++++ TASK INPUTS ++++

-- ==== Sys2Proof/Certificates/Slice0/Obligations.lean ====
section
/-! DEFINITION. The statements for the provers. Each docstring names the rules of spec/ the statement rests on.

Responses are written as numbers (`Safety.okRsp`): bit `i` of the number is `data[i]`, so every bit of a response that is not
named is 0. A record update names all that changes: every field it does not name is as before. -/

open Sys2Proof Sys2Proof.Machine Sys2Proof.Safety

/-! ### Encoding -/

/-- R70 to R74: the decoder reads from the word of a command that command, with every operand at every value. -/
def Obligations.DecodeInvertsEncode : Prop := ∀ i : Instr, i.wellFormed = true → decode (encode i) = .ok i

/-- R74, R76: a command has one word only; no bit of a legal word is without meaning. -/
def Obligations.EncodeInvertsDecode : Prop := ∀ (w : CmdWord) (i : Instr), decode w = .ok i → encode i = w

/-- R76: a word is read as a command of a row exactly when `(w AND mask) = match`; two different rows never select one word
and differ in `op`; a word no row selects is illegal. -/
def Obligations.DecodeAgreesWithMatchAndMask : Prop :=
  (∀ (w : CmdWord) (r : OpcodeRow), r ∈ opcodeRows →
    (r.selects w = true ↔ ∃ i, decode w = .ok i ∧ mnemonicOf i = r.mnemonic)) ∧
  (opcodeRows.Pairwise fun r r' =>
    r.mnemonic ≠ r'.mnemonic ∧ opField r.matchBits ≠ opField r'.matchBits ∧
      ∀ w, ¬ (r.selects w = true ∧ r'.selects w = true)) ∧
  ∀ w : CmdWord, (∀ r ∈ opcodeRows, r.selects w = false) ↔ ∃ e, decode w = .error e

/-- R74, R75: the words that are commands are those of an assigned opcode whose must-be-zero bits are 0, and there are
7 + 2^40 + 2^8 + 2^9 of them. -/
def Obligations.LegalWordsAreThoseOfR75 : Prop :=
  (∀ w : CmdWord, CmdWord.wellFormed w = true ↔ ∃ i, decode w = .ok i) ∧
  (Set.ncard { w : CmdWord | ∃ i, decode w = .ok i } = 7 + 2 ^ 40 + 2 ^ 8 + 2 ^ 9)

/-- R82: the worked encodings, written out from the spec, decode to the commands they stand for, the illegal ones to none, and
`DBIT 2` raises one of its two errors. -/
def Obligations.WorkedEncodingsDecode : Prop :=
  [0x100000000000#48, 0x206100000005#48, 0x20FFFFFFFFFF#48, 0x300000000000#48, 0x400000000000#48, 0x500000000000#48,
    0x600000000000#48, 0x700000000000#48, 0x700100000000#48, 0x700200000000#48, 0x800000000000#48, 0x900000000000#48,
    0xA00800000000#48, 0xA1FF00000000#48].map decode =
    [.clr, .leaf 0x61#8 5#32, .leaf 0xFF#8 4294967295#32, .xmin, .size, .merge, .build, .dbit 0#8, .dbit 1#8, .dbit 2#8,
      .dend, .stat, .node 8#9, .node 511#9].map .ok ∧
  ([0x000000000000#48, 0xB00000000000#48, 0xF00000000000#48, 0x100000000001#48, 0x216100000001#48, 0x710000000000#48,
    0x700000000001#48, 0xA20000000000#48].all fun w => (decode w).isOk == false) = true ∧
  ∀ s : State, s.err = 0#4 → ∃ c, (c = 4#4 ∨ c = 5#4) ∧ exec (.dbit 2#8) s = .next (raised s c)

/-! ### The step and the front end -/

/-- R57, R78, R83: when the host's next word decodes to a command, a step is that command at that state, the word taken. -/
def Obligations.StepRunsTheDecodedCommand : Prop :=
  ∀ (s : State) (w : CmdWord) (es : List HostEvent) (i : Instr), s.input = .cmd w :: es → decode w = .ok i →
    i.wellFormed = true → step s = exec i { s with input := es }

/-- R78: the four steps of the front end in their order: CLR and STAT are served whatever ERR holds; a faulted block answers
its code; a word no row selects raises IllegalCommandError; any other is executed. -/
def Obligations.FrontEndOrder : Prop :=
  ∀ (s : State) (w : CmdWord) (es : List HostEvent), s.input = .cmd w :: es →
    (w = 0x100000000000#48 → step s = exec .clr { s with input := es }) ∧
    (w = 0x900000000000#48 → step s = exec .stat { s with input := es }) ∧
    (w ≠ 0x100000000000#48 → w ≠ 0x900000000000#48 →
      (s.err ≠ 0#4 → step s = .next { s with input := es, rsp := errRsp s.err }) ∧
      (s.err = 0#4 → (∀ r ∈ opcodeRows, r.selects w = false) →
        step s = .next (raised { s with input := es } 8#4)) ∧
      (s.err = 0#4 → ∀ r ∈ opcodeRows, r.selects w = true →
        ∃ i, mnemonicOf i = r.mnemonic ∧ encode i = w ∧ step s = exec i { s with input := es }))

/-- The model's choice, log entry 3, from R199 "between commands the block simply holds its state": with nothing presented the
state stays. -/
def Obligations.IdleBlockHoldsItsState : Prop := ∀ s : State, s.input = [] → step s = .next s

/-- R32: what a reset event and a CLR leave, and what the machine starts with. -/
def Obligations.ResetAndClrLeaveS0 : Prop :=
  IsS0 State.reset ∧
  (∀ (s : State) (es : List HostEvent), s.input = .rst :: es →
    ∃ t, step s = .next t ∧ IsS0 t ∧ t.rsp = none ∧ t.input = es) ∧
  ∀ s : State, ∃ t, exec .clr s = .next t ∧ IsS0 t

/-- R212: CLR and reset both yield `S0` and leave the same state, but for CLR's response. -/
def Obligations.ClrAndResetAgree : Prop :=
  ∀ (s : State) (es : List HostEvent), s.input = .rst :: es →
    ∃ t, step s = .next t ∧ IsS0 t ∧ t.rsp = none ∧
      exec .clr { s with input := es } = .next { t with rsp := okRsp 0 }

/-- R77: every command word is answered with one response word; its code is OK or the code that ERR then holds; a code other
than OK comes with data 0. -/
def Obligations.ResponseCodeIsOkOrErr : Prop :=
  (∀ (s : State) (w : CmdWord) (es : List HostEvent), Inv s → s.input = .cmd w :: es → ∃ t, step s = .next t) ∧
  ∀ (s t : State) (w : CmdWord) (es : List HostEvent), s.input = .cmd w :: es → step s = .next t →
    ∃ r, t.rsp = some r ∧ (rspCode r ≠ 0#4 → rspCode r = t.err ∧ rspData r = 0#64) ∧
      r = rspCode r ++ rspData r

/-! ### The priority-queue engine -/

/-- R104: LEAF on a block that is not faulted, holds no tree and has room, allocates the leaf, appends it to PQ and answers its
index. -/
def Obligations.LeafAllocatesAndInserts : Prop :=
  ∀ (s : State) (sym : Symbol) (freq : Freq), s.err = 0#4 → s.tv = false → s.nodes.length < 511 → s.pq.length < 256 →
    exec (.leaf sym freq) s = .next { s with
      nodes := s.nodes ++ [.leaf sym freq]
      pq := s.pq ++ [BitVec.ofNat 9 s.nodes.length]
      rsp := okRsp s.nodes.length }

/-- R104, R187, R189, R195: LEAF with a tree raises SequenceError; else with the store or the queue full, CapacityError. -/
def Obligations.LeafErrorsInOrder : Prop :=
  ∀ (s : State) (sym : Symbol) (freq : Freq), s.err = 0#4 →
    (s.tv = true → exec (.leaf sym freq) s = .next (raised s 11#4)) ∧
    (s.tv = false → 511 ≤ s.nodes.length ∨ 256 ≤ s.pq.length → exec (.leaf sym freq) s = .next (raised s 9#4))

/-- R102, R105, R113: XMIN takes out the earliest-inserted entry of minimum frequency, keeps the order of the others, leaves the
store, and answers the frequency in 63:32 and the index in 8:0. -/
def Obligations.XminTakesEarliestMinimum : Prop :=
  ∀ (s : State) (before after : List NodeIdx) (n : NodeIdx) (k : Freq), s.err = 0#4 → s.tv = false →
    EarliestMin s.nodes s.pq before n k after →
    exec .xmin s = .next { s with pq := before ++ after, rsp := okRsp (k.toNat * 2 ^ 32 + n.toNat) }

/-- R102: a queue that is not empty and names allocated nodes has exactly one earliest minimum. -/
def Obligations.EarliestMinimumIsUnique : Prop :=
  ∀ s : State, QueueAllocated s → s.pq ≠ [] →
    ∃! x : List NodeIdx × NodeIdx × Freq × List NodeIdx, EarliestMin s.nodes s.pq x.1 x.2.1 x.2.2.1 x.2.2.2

++++

**WORK REQUEST:** Reproduce each line of the entries in which the word "spec" is found.

**WRITTEN SOLUTION:**
/-! DEFINITION. The statements for the provers. Each docstring names the rules of spec/ the statement rests on.
/-- R82: the worked encodings, written out from the spec, decode to the commands they stand for, the illegal ones to none, and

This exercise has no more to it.